Ward’s health continued to give trouble. His heart was playing up, and he was also diagnosed as being diabetic. Vincent returned home and lived with his parents in Heretaunga until he married. Ward appointed him to be his political secretary, these days not an onerous job except that there was always correspondence to attend to. Ward recovered well but had lost some of his former vigour and optimism. P. J. O’Regan met him in town on 29 March 1922 and had several minutes’ conversation with him. He noted in his diary: ‘Glad his health has improved, but he has aged a good deal. Decidedly pessimistic about ousting the present Government, but do not altogether agree with him. Told him the Empire was crumbling before his eyes, and to my surprise he agreed.’87

In fact, O’Regan seems to have made a shrewder assessment of the political scene at the beginning of 1922 than Ward. The Reform Government began to look more vulnerable as post-war economic prospects became uncertain, especially for farmers. Soon after the end of the war the British commandeer of New Zealand’s agricultural produce ceased. Prices received by farmers slid early in 1920 and the amount of money in circulation contracted by more than 30 per cent over a twelve-month period. Land prices fell away. Many newly settled farmers and returned soldiers found their mortgage commitments exceeding the income now received from their produce. Stock and station agents were soon in trouble. The steadily rising prosperity of the period 1895–1920 suddenly went into reverse. It was only the fact that Labour and the Liberals so neatly divided the forces of opposition that kept Reform’s optimism high. But what might the two parties together be able to do? The Liberals found themselves tugged between those who wanted to revive the possibility of a deal with Reform, and those who preferred to remain independent, possibly in a loose electoral pact with Labour. Talk began again about proportional representation.

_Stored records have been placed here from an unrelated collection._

-- ==== Sys2Proof/Machine/Stimulus.lean ====
section
/-! DEFINITION. The stimulus-script notation of R61 and R62: a testbench language whose lines stand for turns. -/

namespace Sys2Proof.Machine

/-- One place forward in the cycle of R49: 00, 10, 11, 01 (R62). -/
def nextPins (p : PinWord) : PinWord :=
  match p.toNat with
  | 0 => 0b10#2
  | 2 => 0b11#2
  | 3 => 0b01#2
  | _ => 0b00#2

/-- One place backward in the cycle of R49 (R62). -/
def prevPins (p : PinWord) : PinWord :=
  match p.toNat with
  | 0 => 0b01#2
  | 1 => 0b11#2
  | 3 => 0b10#2
  | _ => 0b00#2

/-- A line of a stimulus script (R61, R62). -/
inductive StimLine where
  | reset (p0 p1 : PinWord)
  | pins (e : Encoder) (p : PinWord)
  | tick (e : Encoder)
  | move (e : Encoder) (p : PinWord)
  | rx (bytes : List Byte)
  | step
  | iter
  | fwd (e : Encoder) (n : Nat)
  | rev (e : Encoder) (n : Nat)
  | bounce (e : Encoder)
  | jump (e : Encoder)
  | cmd (v : Int)
deriving DecidableEq, Repr

/-- `MOVE e p` (R61): the pins change and their interrupt is serviced. -/
def moveTurns (e : Encoder) (p : PinWord) : List Turn := [.setPins e p, .tick e]

/-- `FWD e n` from the pin word `p` (R62). -/
def fwdTurns (e : Encoder) : Nat → PinWord → List Turn
  | 0, _ => []
  | n + 1, p => moveTurns e (nextPins p) ++ fwdTurns e n (nextPins p)

/-- `REV e n` from the pin word `p` (R62). -/
def revTurns (e : Encoder) : Nat → PinWord → List Turn
  | 0, _ => []
  | n + 1, p => moveTurns e (prevPins p) ++ revTurns e n (prevPins p)

/-- How many MAIN steps bring the loop round to L0 again (R61 `ITER`). -/
def stepsToL0 : LoopPhase → Nat
  | .l0 => 4
  | .l1 => 3
  | .l2 => 2
  | .l3 => 1

/-- The inbound frame that commands the speed `v` (R62 `CMD`). -/
def commandBytes (v : Int) : List Byte :=
  [Config.rxSync, byteLo (BitVec.ofInt 16 v), byteHi (BitVec.ofInt 16 v)]

/-- The turns a line stands for in state `s` (R61, R62): `p` of R62 is the current pin word. -/
def lineTurns (l : StimLine) (s : State) : List Turn :=
  match l with
  | .reset p0 p1 => [.powerOn p0 p1]
  | .pins e p => [.setPins e p]
  | .tick e => [.tick e]
  | .move e p => moveTurns e p
  | .rx bytes => bytes.map .deliver
  | .step => [.main]
  | .iter => List.replicate (stepsToL0 s.loop.phase) .main
  | .fwd e n => fwdTurns e n (s.pins.get e)
  | .rev e n => revTurns e n (s.pins.get e)
  | .bounce e => moveTurns e (nextPins (s.pins.get e)) ++ moveTurns e (s.pins.get e)
  | .jump e => moveTurns e (s.pins.get e ^^^ 0b11#2)
  | .cmd v => (commandBytes v).map .deliver

/-- A whole script, line after line (R61). -/
def runScript : List StimLine → State → Host.Outcome State Fault Refusal
  | [], s => .next s
  | l :: ls, s => andThen (runTurns (lineTurns l s) s) (runScript ls)

end Sys2Proof.Machine
end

Ward was off the stage. His absence from Parliament, his trips and illness removed him from the scene of action. There is no indication that he tried to interfere, or even that his advice was sought. Occasionally there was speculation about his political intentions. Early in 1922 there were rumours that he might stand for Christchurch North should L. M. Isitt choose to retire. Others talked of his contesting a Wairarapa seat. The Dominion thought he might contest Wellington North. The PPA made it clear that wherever he stood they would fight him ‘for the good of the country’.88 Ward made no direct comment on any of the speculation, although the press tended to downplay talk of his re-entering politics before he was physically well and strong again.89 Interestingly, there was no talk of him going back to Awarua. Clearly he had done with his former constituents. The seat of Invercargill was a different matter, however. Ward had always had a major presence in that town, and it is clear that some locals nursed hopes that he might agree to represent them. When several Liberals who were disenchanted with the sitting member, J. A. Hanan, approached Ward to see if he might contest Invercargill in the Liberal cause, Ward finally broke his silence. He thanked them profusely, but politely refused. ‘After full consideration, I very much regret I cannot see my way at the present time, and under present circumstances, to accept the invitation to contest Invercargill.’90 The election of 1922 was the first in thirty-five years for which he was not a candidate. Ward was now nearer to seventy than sixty, and the public could be forgiven for thinking that at last his political career was over.